PS. Mieszkam w małej mieścinie i wybór ISPów jest tu niewielki. Trzy dominujące to: TP/Neostrada, Multimedia, lokalna firma. Dziwnie mi to mówić, ale z tej trójcy najuczciwiej wypada TP, który od razu zakłada, że klient podepnie większą ilość komputerów do jednego łącza i nie przewiduje za to żadnej opłaty...

----------

## mistix

Z tego co mi wiadomo to jeśli ten sygnał jest rozdzielany w obrębie twojego lokalu i to na użytek własny bez zyskiwania na tym korzyści majątkowych to jest to legalne. Takie jest moje zdanie mogę się oczywiście mylić.

----------

## mbar

 *BeteNoire wrote:*   

> Wielu dostawców Internetu pobiera opłaty za podłączenie dodatkowego komputera w lokalu.

 

Jeśli tak jest w umowie, którą podpisałeś, to tak, podłączenie dodatkowego komputera bez powiadomienia dostawcy JEST naruszeniem warunków umowy i możesz np. dostać karę umowną lub "przestać mieć" internet. Takie umowy są jak najbardziej dopuszczalne przez prawo (co nie oznacza, że po podłączeniu 2 kompa stajesz się przestępcą). Rozróżniajcie umowy "cywilne" od wpisów w kodeksie karnym  :Smile: 

----------

## BeteNoire

Problem w tym, że na umowie jest bardzo mętnie to opisane. Nie ma nigdzie definicji terminala, ale ja rozumiem, że to może być ruter lub inna bramka. Ponadto z dzisiejszej rozmowy w BOK wynikło właśnie, że ten tajemniczy terminal równoznaczny jest z jednym publicznym adresem IP, a więc jednym urządzeniem dostępowym do WAN.

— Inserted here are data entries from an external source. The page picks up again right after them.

/-! ## `setTx` -/

@[simp] theorem setTx_regs (s : State) (x : Option Tx) : (s.setTx x).regs = s.regs := rfl
@[simp] theorem setTx_now (s : State) (x : Option Tx) : (s.setTx x).now = s.now := rfl
@[simp] theorem setTx_freeCtr (s : State) (x : Option Tx) : (s.setTx x).freeCtr = s.freeCtr := rfl
@[simp] theorem setTx_sys (s : State) (x : Option Tx) : (s.setTx x).sys = s.sys := rfl
@[simp] theorem setTx_pwr (s : State) (x : Option Tx) : (s.setTx x).pwr = s.pwr := rfl
@[simp] theorem setTx_bus (s : State) (x : Option Tx) : (s.setTx x).bus = s.bus := rfl
@[simp] theorem setTx_prot (s : State) (x : Option Tx) : (s.setTx x).prot = s.prot := rfl
@[simp] theorem setTx_ovl (s : State) (x : Option Tx) : (s.setTx x).ovl = s.ovl := rfl
@[simp] theorem setTx_ntu (s : State) (x : Option Tx) : (s.setTx x).ntu = s.ntu := rfl
@[simp] theorem setTx_cul (s : State) (x : Option Tx) : (s.setTx x).cul = s.cul := rfl
@[simp] theorem setTx_rfe (s : State) (x : Option Tx) : (s.setTx x).rfe = s.rfe := rfl
@[simp] theorem setTx_slot (s : State) (x : Option Tx) : (s.setTx x).slot = s.slot := rfl
@[simp] theorem setTx_cad (s : State) (x : Option Tx) : (s.setTx x).cad = s.cad := rfl
@[simp] theorem setTx_lanes (s : State) (x : Option Tx) : (s.setTx x).lanes = s.lanes := rfl
@[simp] theorem setTx_fec (s : State) (x : Option Tx) : (s.setTx x).fec = s.fec := rfl
@[simp] theorem setTx_trf (s : State) (x : Option Tx) : (s.setTx x).trf = s.trf := rfl
@[simp] theorem setTx_hdr (s : State) (x : Option Tx) : (s.setTx x).hdr = s.hdr := rfl
@[simp] theorem setTx_phase (s : State) (x : Option Tx) : (s.setTx x).phase = s.phase := rfl
@[simp] theorem setTx_keys (s : State) (x : Option Tx) : (s.setTx x).keys = s.keys := rfl
@[simp] theorem setTx_mem (s : State) (x : Option Tx) : (s.setTx x).mem = s.mem := rfl
@[simp] theorem setTx_coreA (s : State) (x : Option Tx) : (s.setTx x).coreA = s.coreA := rfl
@[simp] theorem setTx_coreG (s : State) (x : Option Tx) : (s.setTx x).coreG = s.coreG := rfl
@[simp] theorem setTx_caches (s : State) (x : Option Tx) : (s.setTx x).caches = s.caches := rfl
@[simp] theorem setTx_dma (s : State) (x : Option Tx) : (s.setTx x).dma = s.dma := rfl
@[simp] theorem setTx_dmaLast (s : State) (x : Option Tx) : (s.setTx x).dmaLast = s.dmaLast := rfl
@[simp] theorem setTx_flash (s : State) (x : Option Tx) : (s.setTx x).flash = s.flash := rfl
@[simp] theorem setTx_memst (s : State) (x : Option Tx) : (s.setTx x).memst = s.memst := rfl
@[simp] theorem setTx_staged (s : State) (x : Option Tx) : (s.setTx x).staged = s.staged := rfl
@[simp] theorem setTx_cipu (s : State) (x : Option Tx) : (s.setTx x).cipu = s.cipu := rfl
@[simp] theorem setTx_upd (s : State) (x : Option Tx) : (s.setTx x).upd = s.upd := rfl
@[simp] theorem setTx_tmr (s : State) (x : Option Tx) : (s.setTx x).tmr = s.tmr := rfl
@[simp] theorem setTx_rtc (s : State) (x : Option Tx) : (s.setTx x).rtc = s.rtc := rfl
@[simp] theorem setTx_pads (s : State) (x : Option Tx) : (s.setTx x).pads = s.pads := rfl
@[simp] theorem setTx_hsp (s : State) (x : Option Tx) : (s.setTx x).hsp = s.hsp := rfl
@[simp] theorem setTx_psp (s : State) (x : Option Tx) : (s.setTx x).psp = s.psp := rfl
@[simp] theorem setTx_tst (s : State) (x : Option Tx) : (s.setTx x).tst = s.tst := rfl
@[simp] theorem setTx_glade (s : State) (x : Option Tx) : (s.setTx x).glade = s.glade := rfl
@[simp] theorem setTx_pending (s : State) (x : Option Tx) : (s.setTx x).pending = s.pending := rfl
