-- ==== Sys2Proof/Tests/Slice0.lean ====
section
/-!
SUPPORT. Tests: for every obligation with premises a state that meets them, clause by clause, at which its conclusion is checked too
(`wit_…`); ill-formed commands that WellFormed refuses (`test_illformed_…`); and values that the manual's own text gives (`test_…`).
-/
namespace Sys2Proof.Tests
set_option Elab.async false
open Sys2Proof Sys2Proof.Machine

/-- A command answers a next state that satisfies `p`. -/
def ok (c : Instr) (s : State) (p : State → Bool) : Bool := match exec c s with | .next t => p t | _ => false

/-- Tanum-A through the base view; the state after reset; the state after a command. -/
def tA : Acc := ⟨.tanumA, .base⟩
def s0 : State := State.reset
def after (c : Instr) (s : State) : State := match exec c s with | .next t => t | _ => s

/-- The next state of an outcome. -/
def got (o : Host.Outcome State Fault Refusal) : State := match o with | .next t => t | _ => s0

/-- An instruction's core executes it, and its bytes are fetched without a trace (Executes, at the state itself). -/
def executesAt (i : Instr) (s : State) : Bool :=
  match tanumForm i with
  | some (c, p, op, imm) => i.wellFormed && s.coreRuns c && (s.bpStops c).isNone && !s.coreA.stepping
      && (match opInfo op with | some x => (match s.fetch c (insLen p x imm) with | .ok _ u => u == s | _ => false) | none => false)
  | none => false
/-- It also runs once (RunsOnce). -/
def runs (i : Instr) (s : State) : Bool :=
  executesAt i s && (match tanumForm i with | some (c, p, _, _) => (s.core c).holds p && p.rep.isNone | none => false)
/-! ## The bus -/

theorem wit_stores : (s0.setBytes 0x20000000 4 0x12345678).wordAt 0x20000000 = 0x12345678 ∧ Memory.wf (s0.setBytes 0x20000000 4 0x12345678).mem
    ∧ (AVS_CLK.REQ).lo + (AVS_CLK.REQ).width ≤ 32 ∧ s0.pending = [] := by
  and_intros <;> decide +kernel

/-- An audit entry, selected by PROT_AUD_IDX, and an index without one. -/
def sAud : State := after (.olockSet tA 1#32) s0
theorem wit_audit_index : Accepted sAud tA PROT_AUD_IDX.addr ∧ NothingOwed sAud ∧ sAud.prot.ring.length = 1
    ∧ ok (.protAudIdxWrite tA 0#32) sAud (fun u => decide (u.prot = sAud.prot ∧ (sAud.prot.ring[0]?).map AuditEntry.words
        = some ((List.range 6).map fun n => u.rget (PROT_AUD_W.addr n)))) = true
    ∧ ok (.protAudIdxWrite tA 5#32) sAud (fun u => (List.range 6).all fun n => u.rget (PROT_AUD_W.addr n) == 0#32) = true := by
  and_intros <;> decide +kernel

theorem wit_register_writes : Accepted s0 ⟨.tanumA, .set⟩ (INT_EN.addr Pg.AGC) ∧ Accepted s0 tA (INT_PEND.addr 0) ∧ Accepted s0 tA (CTRL.addr Pg.NBR)
    ∧ NothingOwed s0
    ∧ ok (.registerWrite .tanumA (BitVec.ofNat 32 (viewAddr .set (INT_EN.addr Pg.AGC))) 3#32) s0 (fun u =>
        decide (u.raw (INT_EN.addr Pg.AGC) = writtenTo s0 ⟨.tanumA, .set⟩ (INT_EN.addr Pg.AGC) 3#32 ∧ u = { s0 with regs := u.regs, bus := u.bus }
          ∧ bitOf (u.raw OVL_DIRTY_LO.addr + u.raw OVL_DIRTY_HI.addr * 2 ^ 32) Pg.AGC = true)) = true
    ∧ ok (.registerWrite .tanumA (BitVec.ofNat 32 (INT_PEND.addr 0)) 1#32) ((s0.raise 0 0).raise 0 1) (fun u => decide (u.raw (INT_RAW.addr 0) = 2)) = true
    ∧ ok (.softReset tA (BitVec.ofNat 6 Pg.NBR) 2#32) (s0.rsetN (INT_EN.addr Pg.NBR) 1) (fun u => decide (u.raw (INT_EN.addr Pg.NBR) = 0)) = true := by
  and_intros <;> decide +kernel
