-- ==== Sys2Proof/WellFormed.lean ====
section
/-! DEFINITION. WellFormed.lean: which instructions have an encoding. The operands of a request and of a TCU function
are typed at the width of their fields, so only ENC's operands can fail to fit (R100: "wider inputs allowed"). -/

namespace Sys2Proof

/-- A register-address operand fits the 4-bit `addr` field (R70). -/
def addrFits (a : Nat) : Bool := decide (a < 16)

/-- A data-MSB operand fits the 2-bit `msb` field (R70). -/
def msbFits (m : Nat) : Bool := decide (m < 4)

/-- The instruction's operands fit the fields of its encoding. An instruction that is not well formed still runs
(ENC masks its operands, R100); it only has no encoding that gives it back. -/
def wellFormed : Instr → Bool
  | .cmdW a m => addrFits a && msbFits m
  | .cmdInc a m => addrFits a && msbFits m
  | .cmdDec a m => addrFits a && msbFits m
  | .cmdRd a m => addrFits a && msbFits m
  | .probe _ => true
  | .write _ _ => true
  | .read _ => true
  | .configure _ => true
  | .setWiper0 _ => true
  | .setWiper1 _ => true
  | .tcuEmpty => true
  | .tcuAllR0 => true
  | .tcuAllR1 => true
  | .tcuSet _ _ => true
  | .tcuClear _ _ => true
  | .tcuTest _ _ => true
  | .tcuUnion _ _ => true
  | .tcuIntersect _ _ => true
  | .tcuFromRaw _ => true
  | .tcuToRaw _ => true
  | .tcuEq _ _ => true

end Sys2Proof
end

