-- ==== Sys2Proof/Machine/Dispatch.lean ====
section
/-! DEFINITION. Machine/Dispatch.lean: one arm per instruction. -/

namespace Sys2Proof.Machine

def exec (i : Instr) (s : State) : Host.Outcome State Fault Refusal :=
  match i with
  | .cmdW a m => Sys2Proof.Machine.execCmdW a m s
  | .cmdInc a m => Sys2Proof.Machine.execCmdInc a m s
  | .cmdDec a m => Sys2Proof.Machine.execCmdDec a m s
  | .cmdRd a m => Sys2Proof.Machine.execCmdRd a m s
  | .probe baddr => Sys2Proof.Machine.execProbe baddr s
  | .write reg v => Sys2Proof.Machine.execWrite reg v s
  | .read reg => Sys2Proof.Machine.execRead reg s
  | .configure t => Sys2Proof.Machine.execConfigure t s
  | .setWiper0 v => Sys2Proof.Machine.execSetWiper0 v s
  | .setWiper1 v => Sys2Proof.Machine.execSetWiper1 v s
  | .tcuEmpty => Sys2Proof.Machine.execTcuEmpty s
  | .tcuAllR0 => Sys2Proof.Machine.execTcuAllR0 s
  | .tcuAllR1 => Sys2Proof.Machine.execTcuAllR1 s
  | .tcuSet t m => Sys2Proof.Machine.execTcuSet t m s
  | .tcuClear t m => Sys2Proof.Machine.execTcuClear t m s
  | .tcuTest t m => Sys2Proof.Machine.execTcuTest t m s
  | .tcuUnion a b => Sys2Proof.Machine.execTcuUnion a b s
  | .tcuIntersect a b => Sys2Proof.Machine.execTcuIntersect a b s
  | .tcuFromRaw r => Sys2Proof.Machine.execTcuFromRaw r s
  | .tcuToRaw t => Sys2Proof.Machine.execTcuToRaw t s
  | .tcuEq a b => Sys2Proof.Machine.execTcuEq a b s

end Sys2Proof.Machine
end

Ale powiedz, co ISPa obchodzi ile ja mam kompów w domu? Tego właśnie nie rozumiem, choć wiem, że firma ma prawo sobie tworzyć regulamin świadczenia usług taki jak jej się podoba.

----------

## 13Homer

 *BeteNoire wrote:*   

> Ale powiedz, co ISPa obchodzi ile ja mam kompów w domu?

 

Mistix już napisał o co chodzi: o to, żeby zminimalizować możliwość "odsprzedaży" własnego łącza np. siąsiadowi. Ty płacisz za internet, a korzysta pół bloku. To nie jest tak, że ISP sprzedaje przepustowość, on sprzedaje możliwość korzystania z internetu.

----------

## mbar

ruter (lub bramka) nie jest terminalem, to oczywista oczywistość.

----------

## BeteNoire

@mbar, słyszałeś, by jakaś firma kontrolowała to kto ile ma komputerów w domu?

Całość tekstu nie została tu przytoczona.